The idea is to use a binary instead of lists to to hold messages
in a quorum queue's incoming queue.
Enqueue = appending to a binary
Dequeue = matching the front of a binary
Per message memory usage prior to this commit:
```
erts_debug:size([[1|2]]).
4
erts_debug:size([[1|2], [3|4]]).
8
```
4 words * 8 bytes (on a 64 bit machine) = 32 bytes
Per message memory usage after this commit:
7 bytes to encode the RaIdx + 4 bytes to encode the message size = 11 bytes
The message bytes encoding can be further optimised and be
below 3 bytes most of the time.
Hence, let's say 10 bytes per message.
Let's assume we have a 3 node cluster with 500 quorum queues and
200,000 messages each per queue. That's 100 million messages across
all queues.
Prior to this commit this would require a total of 9.6 GB of memory:
100,000,000 msgs * 32 bytes * 3 nodes = 9.6 GB
After this commit this requires only a total of only 3 GB of memory:
100,000,000 msgs * 10 bytes * 3 nodes = 3 GB of memory
If there is a message TTL policy set for these queues the savings will
be even more significant because prior to this commit the per message
memory overhead is 6 words * 8 bytes = 48 bytes:
```
erts_debug:size([[1|[2|5000]]]).
6
erts_debug:size([[1|[2|5000]], [3|[4|5000]]]).
12
```
Prior to this commit this would require a total of 14.4 GB of memory:
100,000,000 msgs * 48 bytes * 3 nodes = 14.4 GB
If we assume addional 6 bytes to encode the expiration timestamp in milliseconds,
with a binary encoding, this would require a total of only 4.8 GB of memory:
100,000,000 msgs * 16 bytes * 3 nodes = 4.8 GB
The problem with the binary approach is that appending to a binary at a
rate of 100,000 msgs/s is catastrophically slow:
```
java -jar target/perf-test.jar -qq -u qq1 -x 1 -y 0 -C 1000000
```
* sends at 90766 msg/s pior to this commit
* sends at 3435 msg/s after this commit
After this commit, >80% of CPU time is spent in function
`__memmove_evex_unaligned_erms` copying binary data around.
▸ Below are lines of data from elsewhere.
-- ==== Sys2Proof/Tests/Commands.lean ====
section
/-! SUPPORT. Tests of single commands beside the engines': loops, synchronisation, memory access, steps, links, the mailbox, the
debug port, registers, power. Each expected value follows from a rule of the spec by hand. -/

set_option Elab.async false

namespace Sys2Proof.Tests

open Sys2Proof Sys2Proof.Machine

/-! Loops and synchronisation (R182-R189). -/

def bare : State := { at0 live [] [] with job := job1, mm := sealed0 }

theorem test_loops :
    after [.setc 0 hd1 4 2, .loop 0 hd1 4 5, .endl 0 hd1] bare (fun t => (t.core 0).loops.map (fun l => (l.latched, l.remain)) = [(2, 1)]) = true
      ∧ after [.setc 0 hd1 4 2, .loop 0 hd1 4 5, .endl 0 hd1, .endl 0 hd1] bare (fun t => (t.core 0).loops = []) = true := by decide +kernel

/-- A count above MAXC is a protocol violation (R183). -/
theorem test_loop_above_maxc : after [.setc 0 hd1 4 6, .loop 0 hd1 4 5] bare (fun t => (t.core 0).frozen) = true := by decide +kernel

theorem test_signal_and_wait :
    after [.signal 0 hd1 5, .commandComplete 0 7] bare (fun t => t.obj 5 = 1 && (t.core 0).inflight.isEmpty) = true
      ∧ after [.wait 0 hd1 ⟨5, 0, 1⟩] bare (fun t => (t.core 0).inflight.map (·.phase) = [.waitObj]) = true
      ∧ after [.wait 0 { hd1 with tag := 8 } ⟨5, 0, 1⟩, .waitSatisfied 0] bare (fun t => (t.core 0).inflight.map (·.phase) = [.waitObj]) = true := by
  decide +kernel

theorem test_commit_and_stepend :
    after [.commit 0 hd1] bare (fun t => (t.core 0).atCommit && (t.core 0).inflight.map (·.phase) = [.waitCommit]) = true
      ∧ after [.stepend 0 hd1, .commandComplete 0 7] bare (fun t => ! (t.core 0).fetching && (t.core 0).ended) = true := by decide +kernel

/-- LDC takes an element of the view; an index beyond it is a violation (R182, R385). -/
theorem test_ldc :
    (st.seen 0 (.ldc 0 hd1 4 6 3)).violation 0 [] (.ldc 0 hd1 4 6 3) = none
      ∧ after [.ldc 0 hd1 4 6 4] st (fun t => (t.core 0).frozen && t.rings.fault.map (fun r => (r.kind, r.detail)) = [(0x0030, 0x20)]) = true := by decide +kernel

/-- A tag in flight twice is told apart by its execution: the first completes first (R138). -/
theorem test_completion_order :
    after [.signal 0 hd1 5, .signal 0 hd1 6, .commandComplete 0 7] bare (fun t => t.obj 5 = 1 && t.obj 6 = 0) = true := by decide +kernel

/-- Bytes of tensor 4 that another stream has written: its release was the second in the attempt. -/
def raced : State := { st with race := { Race.zero with wr := [⟨1, 9, 0, [(4096 * 4, 4)], some 2⟩], rel := 2, adds := [(5, [1, 2])] } }

/-- Another core's write is undefined until a WAIT covers its release (R141, R186): one for the first addition does not, one for
the second does; what the core writes itself is not in doubt. -/
theorem test_racing_read :
    let i : Instr := .vld 0 hd1 (vm 4 0)
    raced.racy 0 [] i = [(4096 * 4, 4)] ∧ (raced.seeWait 0 5 1).racy 0 [] i = [(4096 * 4, 4)] ∧ (raced.seeWait 0 5 2).racy 0 [] i = []
      ∧ { raced with race := { raced.race with wr := [⟨0, 9, 0, [(4096 * 4, 4)], none⟩] } }.racy 0 [] i = [] := by decide +kernel

/-- A command's writes stand on record from its dispatch, released at its completion (R137). -/
theorem test_writes_on_record :
    let i : Instr := .vst 0 hd1 (vm 4 0)
    let t := st.addWr (st.wrOf 0 7 0 [] i)
    t.race.wr.map (fun w => (w.core, w.rel)) = [(0, none)] ∧ (t.release 0 7 0).race.wr.map (fun w => w.rel) = [some 1]
      ∧ (t.release 0 7 1).race.wr.map (fun w => w.rel) = [none] := by decide +kernel

/-! Faults and cores. -/

theorem test_fault_record :
    let s := bare.raise 1 engMxe 0 0 7 [1, 2, 3, 4] 0 9
    after [.faultRecord ⟨none⟩] s (fun t => t.rings.copies.map (fun r => (r.tag, r.seq)) = [(7, 0)] && t.rings.fault.isEmpty) = true := by decide +kernel

theorem test_icache :
    after [.icacheMissFill 0 false] { bare with mm := up.mm } (fun t => (t.core 0).frozen) = true
      ∧ after [.icacheMissFill 0 false] bare (fun t => ! (t.core 0).frozen && cacheSet (t.core 0) (bare.codeLine 0 % 256) = [bare.codeLine 0]) = true := by
  decide +kernel

theorem test_seal_unseal :
    after [.seal 5] bare (fun t => t.isSealed 5 && ! t.isSealed 6) = true ∧ after [.seal 5, .unseal 5] bare (fun t => ! t.isSealed 5) = true := by decide +kernel

theorem test_core_reset : after [.rstCoreGo 3] up (fun t => (t.core 3).fenced && (t.core 3).inReset && t.rst.busy) = true := by decide +kernel

/-! Steps (R189, R302, R303). -/

theorem test_attempt_starts :
    after [.attemptStart] startable (fun t => t.stp.phase = .running && (t.core 0).fetching && ! (t.core 1).fetching) = true := by decide +kernel

theorem test_go :
    after [.outcomeDecide, .outcomeApply ⟨⟨0, 0, outGo, []⟩, 0⟩] (voted 1 (vote0 false false [0])) (fun t => t.stp.phase = .committed && t.stp.s = 0) = true := by
  decide +kernel

/-- An overflow that changes no scale and no grid stops the job with code 1; where a grid exponent rises it is skipped (R216, R217). -/
theorem test_stop_and_skip :
    after [.outcomeDecide, .outcomeApply ⟨⟨0, 0, outStop, []⟩, 0⟩] (voted 1 (vote0 false true [0])) (fun t => t.job.st = .stopped && t.scc.stop = 1) = true
      ∧ after [.outcomeDecide, .outcomeApply ⟨⟨0, 0, outSkip, []⟩, 0⟩] (voted 1 { vote0 false true [0] with layers := [⟨5, 0, 0, true⟩] })
        (fun t => t.stp.a = 1 && t.stp.s = 0 && t.scc.consec = 1) = true := by decide +kernel

theorem test_step_boundary :
    after [.stepBoundary] (inStep .committed { Core.zero with ended := true }) (fun t => t.stp.s = 1 && t.stp.a = 0 && t.stp.phase = .between) = true := by
  decide +kernel

theorem test_watchdog :
    after [.stepWatchdog] (inStep .running { live with inflight := [{ live.entryOf (.wait 0 hd1 ⟨5, 0, 1⟩) with phase := .waitObj, target := 1 }] })
      (fun t => (t.core 0).frozen) = true := by decide +kernel

theorem test_job_load_complete :
    after [.jobLoadComplete] { owned with job := { Job.zero with st := .loading, load := some load1 } }
      (fun t => t.job.st = .loaded && t.isSealed 0 && t.mm.jobKeys.isSome) = true := by decide +kernel

/-! Links (R252, R257, R263, R265). -/

/-- A link frame in order takes its number; one out of order is discarded and owes a NAK. -/
theorem test_frame_order :
    after [.linkFrameReceive 0 (arr 2 []) none] (link upPort) (fun t => ! (t.port 0).owesNak && (t.port 0).rxSeq = 1) = true
      ∧ after [.linkFrameReceive 0 (arrOf { head 2 with seq := 2 } []) none] (link upPort) (fun t => (t.port 0).owesNak && (t.port 0).rxSeq = 0) = true := by
  decide +kernel

/-- The header of R250 with every field at a value of its own, bit by bit. -/
theorem test_frame_word :
    frameWord ⟨2, 5, 0x81, 0x8001, 0xC003, true, true, 4, 0xFE, true, 0x15⟩
      = BitVec.ofNat 64 (2 + 5 * 2 ^ 2 + 0x81 * 2 ^ 5 + 0x8001 * 2 ^ 13 + 0xC003 * 2 ^ 29 + 2 ^ 45 + 2 ^ 46 + 4 * 2 ^ 47 + 0xFE * 2 ^ 50 + 2 ^ 58 + 0x15 * 2 ^ 59) := by
  decide +kernel

theorem test_data_frame_leaves :
    after [.linkFrameSend 0] { link upPort with lnk := { (link upPort).lnk with held := [] } } (fun t => (t.port 0).txSeq = 1) = true := by decide +kernel

theorem test_key_message :
    after [.keyEncapsulation 0 true [5] [6]] (link { Port.zero with st := .keying, hello := some hello1, said := some hello1 })
      (fun t => (t.port 0).st = .keying && (t.port 0).frozen) = true
      ∧ after [.lnkRetuneReq 0] (link upPort) (fun t => t.lnk.retQ = [0]) = true := by decide +kernel

theorem test_lanes :
    after [.laneLockLoss 0 0x03, .linkTrainingComplete 0 0x03] (link upPort) (fun t => (t.port 0).width = 1 && (t.port 0).st = .up) = true := by decide +kernel

/-! The mailbox (R422-R428). -/

/-- The status and detail of the last reply. -/
def lastReply (t : State) : Option (Nat × Nat × Nat) := t.hif.replies.getLast?.map fun r => (r.type, r.status, r.detail)

theorem test_status : after [.status (mb 0)] up (fun t => lastReply t = some (0x0011, stOk, 0)) = true := by decide +kernel

theorem test_sequence_gap : after [.status (mb 0), .status (mb 0)] up (fun t => t.hif.replies.length = 1 && t.sec.pcieFrozen) = true := by decide +kernel

theorem test_unassigned_type : after [.unassignedType (mb 0) 0x0099] up (fun t => lastReply t = some (0x0099, stType, 0)) = true := by decide +kernel

/-- An image in window 0 is loaded by its length; its signature decides (R415, R433). -/
theorem test_fwgo :
    after [.fwgo true none] loadedFw (fun t => t.hif.phase = 3 && t.hif.running.isSome) = true
      ∧ after [.fwgo false none] loadedFw (fun t => t.hif.phase = 6 && t.hif.fwFail = failSig) = true := by decide +kernel

theorem test_hello :
    after [.hello (mb 2) [1, 1]] ran (fun t => t.hif.ver = some (1, 0) && lastReply t = some (0x0001, stOk, 0)) = true := by decide +kernel

theorem test_bar2 :
    after [.bar2Access 8 (some [1, 2]) ⟨0, none⟩, .bar2Access 7 none ⟨3, none⟩] up (fun t => t.hif.rdata = [0, 1, 2]) = true
      ∧ after [.bar2Access (5 * granSize) none ⟨4, none⟩] mapped (fun t => t.sec.pcieFrozen) = true := by decide +kernel

theorem test_park : after [.park (mb 0)] up (fun t => t.sec.pstate = 2 && lastReply t = some (0x0060, stOk, 0)) = true := by decide +kernel

/-! Registers and counters (R470, R478, R479). -/

theorem test_counter_select :
    after [.evcSelWrite (.core 0) 4 0x305, .registerWrite (.core 0 0x4404) 9] up
      (fun t => t.evCnt (.core 0) 4 = ⟨5, true, true, false, 0, 0⟩ && t.reg (.core 0 0x4404) = some 9) = true := by decide +kernel

theorem test_hif_reset : after [.hifReset 0xD0E5] up (fun t => t.rst.cause = 1 && ! t.rst.dieUp) = true ∧ exec (.hifReset 1) up = .next up :=
  ⟨by decide +kernel, rfl⟩

/-! Power (R411, R441, R446-R454). -/

/-- A cold start from a shipped module: standby power, valid input, the PLL's lock. -/
theorem test_cold_start :
    after [.standbyStart 4800, .inputValid ⟨4800, 4000, true⟩, .pllLock ⟨[4, 3], true, true, true, true⟩]
        { State.reset with nvm := { State.reset.nvm with fac := { State.reset.nvm.fac with check := seedCheck 3 } } }
      (fun t => t.sec.pstate = 0 && t.sec.sstate = .open' && t.hif.phase = 1 && t.rst.dieUp && t.blw.switch) = true := by decide +kernel

/-- The hold of the example in chapter 16: SSTATE 2, FLAGS 0x03, S 4,812, A 0 (R374). -/
theorem test_hold_record :
    let s : State := { inStep .running live with stp := { (inStep .running live).stp with s := 4812 }, sec := { owned.sec with dlevel := 1 } }
    after [.inputLoss] s (fun t => t.sec.hold.map (fun r => (r.sstate, r.flags, r.qcause, r.s, r.a)) = some (2, 3, 0, 4812, 0) && t.sec.dlevel = 0 && t.sec.pstate = 3) = true
      ∧ after [.inputLoss, .holdComplete] s (fun t => t.sec.pstate = 4 && let r := SMap.get HoldRec.zero t.nvm.hold 0; (r.sstate, r.flags, r.qcause, r.s, r.a) = (2, 3, 0, 4812, 0)
          && t.nvm.ctrs.getD 4 0 = 1) = true := by decide +kernel

/-- RAMPUP is 500 W a second: half a watt a millisecond (R446). -/
theorem test_grant_ramp :
    let s : State := { up with blw := { up.blw with preq := 1800, preqWas := 1800, grant := 600 } }
    after [.grantTick, .grantTick] s (fun t => t.blw.grant = 601) = true := by decide +kernel

/-- TIN above its limit is level 1: P1 (R451, R369). -/
theorem test_causes :
    after [.tin] hot (fun t => t.sec.pstate = 1 && t.blw.causes = [4]) = true
      ∧ after [.icore] hot (fun t => t.sec.pstate = 3 && t.blw.last3 = 11 && ! t.blw.switch) = true := by decide +kernel

theorem test_monitors : after [.supply] up (fun t => t.quarantining && t.sec.scrub) = true := by decide +kernel

theorem test_over_rating : exec (.standbyStart 7201) State.reset = .fault .overRating := rfl

theorem test_jtag : after [.jtagBypass] up (fun t => t.sec.jtag = .bypass) = true ∧ after [.jtagExtest] up (fun t => t.sec.dbgFrozen) = true := by decide +kernel

end Sys2Proof.Tests
end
Appending frequently to the binary becomes even slower as the binary
gets longer.
The only practical solution would be a hybrid approach:
* lists are used by default
* lists will always be used for enqueueing messages (i.e. prepending to the list)
* a binary will be created whenever many messages, e.g. 100,000 new messages got
accumulated. Such a binary creation will be relatively fast, as
explained in https://www.erlang.org/doc/system/binaryhandling.html :
"Appending data to a binary as in the example is efficient because it
is specially optimized by the runtime system to avoid copying the Acc
binary every time."
* Once the binary got created, pattern matching at the front and therefore
dequeueing messages will be fast.
* The binaries themselves will be stored in lists (a list with 10
binaries means ~1 million messages in total in our example).
It's questionable though whether such an approach is worth the introduced complexities
given that queues are meant to be kept short anyways.